Free These are apps that users pay nothing to download or use. The developer
chooses to make them free or has some other business model not generated from
app revenue. Apple receives no commission from supporting, hosting, and
distributing these apps.

Free with advertising These apps are free for users to download and the
developer generates revenue from advertisements in the apps. Apple receives no
commission from supporting, hosting, and distributing these apps.

Free with in-app purchase These apps are free for users to download and users
can pay for additional digital features and content in the app with Apple’s
In-App Purchase system. Developers earn 70% of sales from in-app purchases and
Apple collects a 30% commission.

Free with physical goods and services These apps are free for users to
download and the developer generates revenue from the sale of physical goods
and services, such as purchasing clothing, having food delivered, or ordering
a ride from a transportation service. Apple receives no commission from
supporting, hosting, and distributing these apps, or from transactions for
physical goods and services in the app.

Free with subscription These apps are free to download and users can purchase
auto-renewing subscriptions inside the app.
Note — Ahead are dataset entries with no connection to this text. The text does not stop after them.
-- ==== Sys2Proof/Machine/Damper.lean ====
section
/-! DEFINITION. The Damper and the pins (17: R397–R410): pace, freeze and thaw, thermal levels and factor, power
warning, throttling, ignored pulses. Sensor readings and pin changes come as operands. -/

namespace Sys2Proof.Machine

/-! ## What the Damper says of itself -/

/-- The Damper works: the device is powered and out of reset. -/
def Device.powered (d : Device) : Bool := d.mode != .off && d.mode != .held && d.mode != .waitGood

/-- A valid calibration set is in use (R393). -/
def Device.calValid (d : Device) : Bool := !d.hearth.calSet.isEmpty

/-- The throttle factor f (R404). -/
def Device.factor (e : Env) (d : Device) : Nat :=
  let t := if d.dmp.throttlePin then throttleFraction e else 16
  if t < d.dmp.thermalFactor then t else d.dmp.thermalFactor

/-- The effective share of an activity in 1/16 W (R404). -/
def Device.effectiveShare (e : Env) (d : Device) (a : Nat) : Nat := damperShare e a * d.factor e

/-- ALERT_N asserted: from PWR_GOOD high until the close of set-up (R436), by a halt, an idle device, a frozen domain,
a throttle level (R401, R405, R408, R412, R440). -/
def Device.alertPin (e : Env) (d : Device) : Bool :=
  d.mode == .held || (d.powered && (!e.closed || d.dmp.alert || !d.dmp.frozen.isEmpty || d.dmp.level ≥ 2))

/-! ## Pace (R397–R399) -/

/-- PACE_LOW for a domain as it stands. -/
def Device.paceEvent (e : Env) (d : Device) (dom pace mv tj : Nat) : Device :=
  let d := d.raise e 0x0005 (dom + b2n (d.dmp.below.contains dom) * 2 ^ 4 + pace % 65536 * 2 ^ 16 + paceFloor e dom * 2 ^ 32)
    (mv % 65536 + tj % 256 * 2 ^ 16)
  { d with dmp := { d.dmp with lastPace := tset d.dmp.lastPace dom e.now, heldPace := tdel d.dmp.heldPace dom } }

/-- A domain's 1-ms mean pace, with its supply and highest Tj. -/
def Device.notePace (d : Device) (dom pace mv : Nat) : Device :=
  let low := d.dmp.paceMin
  { d with dmp := { d.dmp with pace := tset d.dmp.pace dom pace, supply := tset d.dmp.supply dom mv,
                               paceMin := if dom = 12 && (low = 0 || pace < low) then pace else low } }

/-- PACE_LOW: the mean crosses the floor; within 1 s of the domain's last event it is held. -/
def effPaceLow (dom pace mv tj : Nat) (e : Env) (d : Device) : Device :=
  if !d.powered || dom > 12 || d.logicFrozen then d else
  let d := d.notePace dom pace mv
  let was := d.dmp.below.contains dom
  let now := pace < paceFloor e dom
  if was == now then d else
  let below := if was then d.dmp.below.filter (· != dom) else d.dmp.below ++ [dom]
  let d := { d with dmp := { d.dmp with below := below } }
  if !e.closed then d
  else if (tfind d.dmp.heldPace dom).isSome then { d with dmp := { d.dmp with heldPace := tdel d.dmp.heldPace dom } }
  else match tfind d.dmp.lastPace dom with
    | some t0 =>
      if e.now < t0 + 1000000000 then { d with dmp := { d.dmp with heldPace := tset d.dmp.heldPace dom (pace, mv, tj) } }
      else d.paceEvent e dom pace mv tj
    | none => d.paceEvent e dom pace mv tj

/-- PACE_LOW_DEFERRED: a held crossing that still holds at the end of the second. -/
def effPaceDeferred (dom : Nat) (e : Env) (d : Device) : Device :=
  match tfind d.dmp.heldPace dom, tfind d.dmp.lastPace dom with
  | some (pace, mv, tj), some t0 =>
    if !d.powered || d.logicFrozen || e.now < t0 + 1000000000 then d else d.paceEvent e dom pace mv tj
  | _, _ => d

/-! ## The freeze floor (R401, R402) -/

/-- FREEZE: below 0.50 V. -/
def effFreeze (dom mv : Nat) (e : Env) (d : Device) : Device :=
  if !d.powered || dom > 12 || mv ≥ 500 || d.dmp.frozen.contains dom then d
  else { d with dmp := { d.dmp with frozen := d.dmp.frozen ++ [dom], frozenAt := tset d.dmp.frozenAt dom e.now,
                                    pace := tset d.dmp.pace dom 0, supply := tset d.dmp.supply dom mv } }

/-- THAW: 0.52 V or more. A logic die that was over its limit, or owes a halt, halts now. -/
def effThaw (dom mv : Nat) (e : Env) (d : Device) : Device :=
  if !d.powered || mv < 520 || !d.dmp.frozen.contains dom then d
  else
    let past := dom == 12 && (match tfind d.dmp.frozenAt dom with
      | some t0 => decide (t0 + freezeLimitNs e < e.now)
      | none => false)
    let due := match d.dmp.haltPending with
      | some c => some c
      | none => if past then some 5 else none
    let d := { d with dmp := { d.dmp with frozen := d.dmp.frozen.filter (· != dom), frozenAt := tdel d.dmp.frozenAt dom,
                                          supply := tset d.dmp.supply dom mv } }
    if dom = 12 then
      (match due with
      | some c => ({ d with dmp := { d.dmp with haltPending := none } } : Device).halt e c
      | none => d)
    else d

/-- FREEZE_LIMIT: a domain frozen for longer than the limit. -/
def effFreezeLimit (dom : Nat) (e : Env) (d : Device) : Device :=
  match tfind d.dmp.frozenAt dom with
  | some t0 => if d.powered && d.dmp.frozen.contains dom && t0 + freezeLimitNs e < e.now then d.halt e 5 else d
  | none => d

/-! ## Heat (R405, R406) -/

/-- A threshold as it applies: 5 °C lower without a valid calibration set. -/
def Device.threshold (d : Device) (c : Nat) : Nat := if d.calValid then c else c - 5

/-- The level at a highest reading, from the present level (Table 17.2). -/
def Device.thermalLevel (e : Env) (d : Device) (tj : Nat) : Nat :=
  let l := d.dmp.level
  let warn := d.threshold (warnAt e)
  let thr := d.threshold (throttleAt e)
  if l = 3 || d.threshold 105 ≤ tj then 3
  else if thr ≤ tj || (l = 2 && thr ≤ tj + 3) then 2
  else if warn ≤ tj || (1 ≤ l && warn ≤ tj + 3) then 1
  else 0

/-- THERMAL as things stand. -/
def Device.thermalEvent (e : Env) (d : Device) : Device :=
  let m := d.dmp
  let d := d.raise e 0x0001 (m.level + m.tjDomain * 2 ^ 2 + m.tj % 256 * 2 ^ 6 + b2n d.calValid * 2 ^ 14) m.thermalFactor
  { d with dmp := { d.dmp with lastThermal := some e.now, heldLevel := false, reported := m.level } }

/-- THERMAL: the highest reading changes; a level change within 10 ms of the last event is held, level 3 is not. -/
def effThermal (dom tj : Nat) (e : Env) (d : Device) : Device :=
  if !d.powered || dom > 12 || d.logicFrozen then d else
  let l := d.thermalLevel e tj
  let was := d.dmp.level
  let d := { d with dmp := { d.dmp with level := l, tj := tj, tjDomain := dom } }
  if l = was then d else
  let d := if !e.closed then { d with dmp := { d.dmp with reported := l } }
    else if l = 3 then d.thermalEvent e
    else if l = d.dmp.reported then { d with dmp := { d.dmp with heldLevel := false } }
    else match d.dmp.lastThermal with
      | some t0 => if e.now < t0 + 10000000 then { d with dmp := { d.dmp with heldLevel := true } } else d.thermalEvent e
      | none => d.thermalEvent e
  if l = 3 then d.halt e 2 else d

/-- THERMAL_DEFERRED: a held change that still holds 10 ms after the last event. -/
def effThermalDeferred (e : Env) (d : Device) : Device :=
  match d.dmp.lastThermal with
  | none => d
  | some t0 =>
    if !d.powered || d.logicFrozen || !d.dmp.heldLevel || e.now < t0 + 10000000 then d
    else if d.dmp.level = d.dmp.reported then { d with dmp := { d.dmp with heldLevel := false } }
    else d.thermalEvent e

/-- THERMAL_FACTOR_STEP. -/
def effFactorStep (e : Env) (d : Device) : Device :=
  let f := d.dmp.thermalFactor
  if !d.powered || d.logicFrozen then d
  else if d.dmp.level ≥ 2 then { d with dmp := { d.dmp with thermalFactor := if f > 4 then f - 1 else f } }
  else if d.dmp.tj + 3 < d.threshold (throttleAt e) then
    { d with dmp := { d.dmp with thermalFactor := if f < 16 then f + 1 else f } }
  else d

/-! ## PWR_WARN_N and THROTTLE_N (R407–R410) -/

/-- PWR_WARN: the recognised assertion halts a device in service; a device that halts, or has halted, raises the event
once more. -/
def effPwrWarn (e : Env) (d : Device) : Device :=
  if !d.powered || d.dmp.warnPin then d else
  let d := { d with dmp := { d.dmp with warnPin := true, warnSince := some e.now, warnAfter := e.closed,
                                        stuckLast := tdel d.dmp.stuckLast 0 } }
  if !e.closed then d
  else if d.mode == .running || d.mode == .halting then
    let n := { d with dmp := { d.dmp with warnsDue := d.dmp.warnsDue ++ [d.warnNote] } }
    if d.mode == .running && d.dmp.haltPending.isNone then n.halt e 1 else n
  else if d.mode == .halted then d.warnEvent e d.warnNote
  else d

/-- PWR_WARN_RELEASE: the halt goes on. -/
def effWarnRelease (_ : Env) (d : Device) : Device :=
  if !d.powered then d else { d with dmp := { d.dmp with warnPin := false, warnSince := none } }

/-- THROTTLE: a recognised assertion or release. -/
def effThrottle (asserted : Bool) (e : Env) (d : Device) : Device :=
  if !d.powered || d.dmp.throttlePin == asserted then d else
  let d := { d with dmp := { d.dmp with throttlePin := asserted, throttleSince := if asserted then some e.now else none,
                                        throttleAfter := asserted && e.closed, stuckLast := tdel d.dmp.stuckLast 1 } }
  if d.logicFrozen then d else d.raise e 0x0004 (b2n asserted + d.factor e * 2) 0

/-- PWR_WARN_STUCK: 1 s after an assertion recognised in service, and every 60 s again. -/
def effWarnStuck (pin : Nat) (e : Env) (d : Device) : Device :=
  let (since, after) := if pin = 0 then (d.dmp.warnSince, d.dmp.warnAfter) else (d.dmp.throttleSince, d.dmp.throttleAfter)
  match since with
  | none => d
  | some t0 =>
    let due := match tfind d.dmp.stuckLast pin with
      | none => t0 + 1000000000
      | some t1 => t1 + 60000000000
    if !d.powered || pin > 1 || !after || d.logicFrozen || e.now < due then d
    else
      let d := d.raise e 0x0003 (pin + (e.now - t0) / 1000000000 % 2 ^ 32 * 2 ^ 32) 0
      { d with dmp := { d.dmp with stuckLast := tset d.dmp.stuckLast pin e.now } }

/-- INPUT_STORM (R407). -/
def Device.stormEvent (e : Env) (d : Device) (pin : Nat) : Device :=
  d.raise e 0x0006 (pin + tget 0 d.dmp.pulses pin * 2 ^ 16) 0

/-- INPUT_STORM: an ignored pulse is counted; at the sixteenth the event is raised once, or held for the close. -/
def effInputStorm (pin : Nat) (e : Env) (d : Device) : Device :=
  if !d.powered || pin > 2 then d else
  let n := sat lim16 (tget 0 d.dmp.pulses pin + 1)
  let d := { d with dmp := { d.dmp with pulses := tset d.dmp.pulses pin n } }
  if n < 16 || d.dmp.storm.contains pin then d
  else
    let d := { d with dmp := { d.dmp with storm := d.dmp.storm ++ [pin] } }
    if e.closed then d.stormEvent e pin else { d with dmp := { d.dmp with stormHeld := d.dmp.stormHeld ++ [pin] } }

/-! ## The commands -/

def execPaceLow (t domain pace mv tj : Nat) (s : State) : Host.Outcome State Fault Refusal :=
  s.act t (effPaceLow domain pace mv tj)
def execPaceLowDeferred (t domain : Nat) (s : State) : Host.Outcome State Fault Refusal := s.act t (effPaceDeferred domain)
def execFreeze (t domain mv : Nat) (s : State) : Host.Outcome State Fault Refusal := s.act t (effFreeze domain mv)
def execThaw (t domain mv : Nat) (s : State) : Host.Outcome State Fault Refusal := s.act t (effThaw domain mv)
def execFreezeLimit (t domain : Nat) (s : State) : Host.Outcome State Fault Refusal := s.act t (effFreezeLimit domain)
def execThermal (t domain tj : Nat) (s : State) : Host.Outcome State Fault Refusal := s.act t (effThermal domain tj)
def execThermalDeferred (t : Nat) (s : State) : Host.Outcome State Fault Refusal := s.act t effThermalDeferred
def execThermalFactorStep (t : Nat) (s : State) : Host.Outcome State Fault Refusal := s.act t effFactorStep
def execPwrWarn (t : Nat) (s : State) : Host.Outcome State Fault Refusal := s.act t effPwrWarn
def execPwrWarnRelease (t : Nat) (s : State) : Host.Outcome State Fault Refusal := s.act t effWarnRelease
def execThrottle (t : Nat) (asserted : Bool) (s : State) : Host.Outcome State Fault Refusal := s.act t (effThrottle asserted)
def execPwrWarnStuck (t pin : Nat) (s : State) : Host.Outcome State Fault Refusal := s.act t (effWarnStuck pin)
def execInputStorm (t pin : Nat) (s : State) : Host.Outcome State Fault Refusal := s.act t (effInputStorm pin)

end Sys2Proof.Machine
end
If developers choose to sell
digital subscriptions inside the app, they use Apple’s In-App Subscription
system. In that case, developers earn 70% of subscription sales for the first
subscription year, and Apple collects a 30% commission. After the first year,
the developer earns 85% for all successive years that the user remains a
subscriber, and Apple collects a 15% commission.

Paid These are apps that customers pay upfront to download from the store —
and include free updates. Developers earn 70% of sales from paid apps and
Apple collects a 30% commission.